In an interview(link is external) with Yicai, one of China’s leading business news publishers, PBOC Vice Governor Fan Yifei made a groundbreaking announcement detailing the PBOC plan for issuing a digital currency. There will be little to no resemblance to cryptocurrencies like bitcoin. It will remain centrally controlled and aim primarily to replace cash, rather than compete with bank deposits and other financial products. In effect, the plan allows China’s government to use digital currencies to increase control. Cash is virtually untraceable and can be transacted with no records, but the digital version replacing it will have “controllable anonymity.” The plan has clearly made strides not only on the technical side but also in the arguably more difficult process of obtaining consensus in a cautious political system and buy-in of banks. The plan could have a powerful effect beyond China, as other central banks learn from China’s example and ponder their own plans to issue digital currencies.

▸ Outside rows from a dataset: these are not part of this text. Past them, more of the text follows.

theorem EventFrame.trans {s t u : State} (h : EventFrame s t) (k : EventFrame t u) : EventFrame s u := by
  obtain ⟨h1, h2, h3, h4, h5, h6, h7, h8, h9, h10, h11, h12, h13, h14, h15⟩ := h
  obtain ⟨k1, k2, k3, k4, k5, k6, k7, k8, k9, k10, k11, k12, k13, k14, k15⟩ := k
  refine ⟨k1.trans h1, k2.trans h2, k3.trans h3, k4.trans h4, k5.trans h5, k6.trans h6, k7.trans h7, k8.trans h8,
    k9.trans h9, k10.trans h10, fun i => ?_, k12.trans h12, k13.trans h13, k14.trans h14,
    fun a ha hb => (k15 a ha hb).trans (h15 a ha hb)⟩
  rw [k11 i, h11 i]

theorem Kept.refl (s : State) : Kept s s :=
  ⟨id, id, id, fun _ => id, fun _ => id, fun _ => EventFrame.refl s⟩

theorem Kept.trans {s t u : State} (h : Kept s t) (k : Kept t u) : Kept s u :=
  ⟨fun m => k.memory (h.memory m), fun m => k.log (h.log m), fun m => k.warned (h.warned m),
    fun c m => k.causes c (h.causes c m), fun i m => k.changes i (h.changes i m),
    fun m => (h.frame m).trans (k.frame (h.log m))⟩

/-- The same, the later operation first. -/
theorem Kept.after {s t u : State} (k : Kept t u) (h : Kept s t) : Kept s u := h.trans k

theorem Kept.ite {s t u : State} {p : Prop} [Decidable p] (h : p → Kept s t) (k : ¬p → Kept s u) :
    Kept s (if p then t else u) := by
  split
  · exact h ‹_›
  · exact k ‹_›

/-- An operation that touches no record of the log, the wear monitor, EXC or the exchange RAM, and no setting of DSV. -/
theorem Kept.of_same {s t : State} (hport : t.port = s.port) (hlog : t.log = s.log) (hwear : t.wear.counters = s.wear.counters)
    (hexc : t.exc = s.exc) (hcursor : t.faults.cursor = s.faults.cursor) (hsupply : t.supply = s.supply)
    (hpending : t.pending = s.pending) (hmode : t.dsv.mode = s.dsv.mode) (hservice : t.dsv.serviceMode = s.dsv.serviceMode)
    (hlimits : t.dsv.limits = s.dsv.limits) (hcause : t.dsv.resetCause = s.dsv.resetCause) : Kept s t := by
  refine ⟨?_, ?_, ?_, ?_, ?_, fun _ => ⟨hsupply, hmode, hservice, hlimits, hcause, hcursor, by rw [hlog], by rw [hexc],
    by rw [hexc], by rw [hexc], fun i => ?_, by rw [hport], by rw [hport], hpending, fun a _ _ => by rw [hport]⟩⟩
  · unfold MemoryInv; rw [hport]; exact id
  · unfold LogInv; rw [hlog]; exact id
  · unfold WarnedInv State.counter; rw [hwear]; exact id
  · intro c; unfold State.causeSet; rw [hport]; exact id
  · intro i; unfold State.reportRow; rw [hexc]; exact id
  · unfold State.reportRow; rw [hexc]

/-! ## Attention, status block, change publications -/

theorem cause_kept (a b : BitVec 8) (c : Cause) (h : a &&& c.bit ≠ 0) : (a ||| b) &&& c.bit ≠ 0 := by
  intro hz
  apply h
  have e : a &&& c.bit = a &&& ((a ||| b) &&& c.bit) := by
    ext i
    simp only [BitVec.getElem_and, BitVec.getElem_or]
    cases a[i] <;> simp
  rw [e, hz]
  simp

theorem cause_set (a : BitVec 8) (c : Cause) : (a ||| c.bit) &&& c.bit ≠ 0 := by
  revert a; cases c <;> decide +kernel

theorem Port.byteAt_setCause_other (p : Port) (c : Cause) {x : Nat} (h : ¬(0x80 ≤ x ∧ x < 0x98)) :
    (p.setCause c).byteAt x = p.byteAt x := by
  apply Port.byteAt_setAttn_other <;> (unfold statusAddr; omega)

/-- The exchange RAM or ATTN changed: the status block's items and the log slots only, no cause cleared. -/
theorem Kept.of_port {s : State} {p : Port} (hm : Memory.wf s.port.ram = true → Memory.wf p.ram = true)
    (hc : ∀ c : Cause, s.causeSet c = true → ({ s with port := p } : State).causeSet c = true)
    (he : p.attnEn = s.port.attnEn) (hu : p.powerUps = s.port.powerUps)
    (hb : LogInv s → ∀ a : Nat, ¬(0x80 ≤ a ∧ a < 0x98) → ¬(0x580 ≤ a ∧ a < 0xD80) → p.byteAt a = s.port.byteAt a) :
    Kept s { s with port := p } :=
  ⟨hm, id, id, hc, fun _ => id,
    fun hl => ⟨rfl, rfl, rfl, rfl, rfl, rfl, rfl, rfl, rfl, rfl, fun _ => rfl, he, hu, rfl, hb hl⟩⟩

theorem setCause_kept (c : Cause) (s : State) : Kept s (setCause c s) := by
  refine Kept.of_port (Port.wf_setCause s.port c) ?_ ?_ ?_ fun _ a ha _ => Port.byteAt_setCause_other s.port c ha
  · intro d hd
    have h : s.port.attn &&& d.bit ≠ 0 := of_decide_eq_true hd
    exact decide_eq_true (by simpa [Port.setCause] using cause_kept s.port.attn c.bit d h)
  · simp [Port.setCause]
  · simp [Port.setCause]

/-- A cause that has been set is set. -/
theorem setCause_causeSet (c : Cause) (s : State) : (setCause c s).causeSet c = true :=
  decide_eq_true (by simpa [setCause, Port.setCause] using cause_set s.port.attn c)

theorem setStatus_kept {i : Nat} (hi : i < 12) (w : Word) (s : State) : Kept s (setStatus i w s) := by
  refine Kept.of_port (Port.wf_setStatus s.port i w) (fun _ h => h) rfl rfl fun _ a ha _ => ?_
  apply Port.byteAt_setWord_other <;> (unfold statusAddr; omega)

theorem putAt_get_same {α : Type} {n : Nat} (v : Vector α n) (i : Fin n) (x : α) : (putAt v i x).get i = x := by
  simp [putAt, Vector.get_eq_getElem]

theorem putAt_get_other {α : Type} {n : Nat} (v : Vector α n) {i j : Fin n} (x : α) (h : j ≠ i) :
    (putAt v i x).get j = v.get j := by
  have : i.val ≠ j.val := fun e => h (Fin.ext e.symm)
  simp [putAt, Vector.get_eq_getElem, this]

theorem requestReport_row_same (i : Fin 8) (s : State) :
    (requestReport i s).reportRow i = { s.reportRow i with changePending := true } := putAt_get_same _ _ _

theorem requestReport_row_other {i j : Fin 8} (s : State) (h : j ≠ i) : (requestReport i s).reportRow j = s.reportRow j :=
  putAt_get_other _ _ h

theorem requestReport_kept (i : Fin 8) (s : State) : Kept s (requestReport i s) := by
  refine ⟨id, id, id, fun _ => id, ?_, fun _ => ⟨rfl, rfl, rfl, rfl, rfl, rfl, rfl, rfl, rfl, rfl, ?_, rfl, rfl, rfl,
    fun _ _ _ => rfl⟩⟩
  · intro j h
    by_cases e : j = i
    · subst e; rw [requestReport_row_same]
    · rw [requestReport_row_other s e]; exact h
  · intro j
    by_cases e : j = i
    · subst e; rw [requestReport_row_same]
    · rw [requestReport_row_other s e]

/-! ## The log -/

theorem LogEntry.words_length (e : LogEntry) (n : Word) : (e.words n).length = 16 := by
  have h : ∀ i : Int, (wideIntWords i).length = 2 := by intro i; unfold wideIntWords; split <;> rfl
  unfold LogEntry.words
  cases e.source <;> cases e.value <;> cases e.threshold <;> simp [h, wideWords, absentWide]

theorem LogInv.writePos_lt {s : State} (h : LogInv s) : s.log.writePos < 64 := by
  have := h.2.2; omega

theorem Port.byteAt_setLogStatus_other (p : Port) (r : LogRing) {x : Nat} (h : ¬(0x80 ≤ x ∧ x < 0x98)) :
    (p.setLogStatus r).byteAt x = p.byteAt x := by
  unfold Port.setLogStatus Port.setStatus
  repeat rw [Port.byteAt_setWord_other _ _ (by unfold statusAddr; omega) (by unfold statusAddr; omega)]

theorem LogRing.filter_afterAppend (r : LogRing) (e : LogEntry) : (r.afterAppend e).filter = r.filter := by
  unfold LogRing.afterAppend; split
  · split <;> rfl
  · rfl

theorem Port.attnEn_afterAppend (p : Port) (q : Bool) (r : LogRing) (e : LogEntry) :
    (p.afterAppend q r e).attnEn = p.attnEn ∧ (p.afterAppend q r e).powerUps = p.powerUps := by
  unfold Port.afterAppend Port.setLogStatus Port.setCause
  split
  · split <;> cases q <;> simp
  · exact ⟨rfl, rfl⟩

theorem Port.attn_afterAppend (p : Port) (q : Bool) (r : LogRing) (e : LogEntry) (c : Cause) (h : p.attn &&& c.bit ≠ 0) :
    (p.afterAppend q r e).attn &&& c.bit ≠ 0 := by
  unfold Port.afterAppend Port.setLogStatus Port.setCause
  split
  · split <;> cases q <;> simp <;> first | exact h | exact cause_kept _ _ c h
  · exact h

Much of the PBOC announcement focuses on the limited scope of the proposal, surely meant to reassure banks that their traditional functions will not change and that they will have a strong role to play in the digital currency. The crux of the proposal is to replace only cash (in monetary economic parlance: M0) with the digital currency, not bank deposits (M1 or M2). In a traditional financial system, cash and reserves represent central bank money (direct claims on the central bank). Bank deposits, though they are denominated in the same unit (say renminbi) as central bank money, are actually liabilities of commercial banks. This is a public-private partnership, where the central bank permits commercial banks to create money in exchange for submitting to its regulation. Some speculation has focused on whether central bank–issued digital currencies would upend this longstanding tradition by allowing individuals to have an account directly at the central bank(link is external) rather than rely on commercial banks. The PBOC says this will not be the case in China, and that it will aim to “avoid disintermediation.” In fact, Vice Governor Fan makes the insightful argument that bank deposits are already digital, making it redundant to make then digital once more. Cash is what is not yet digital."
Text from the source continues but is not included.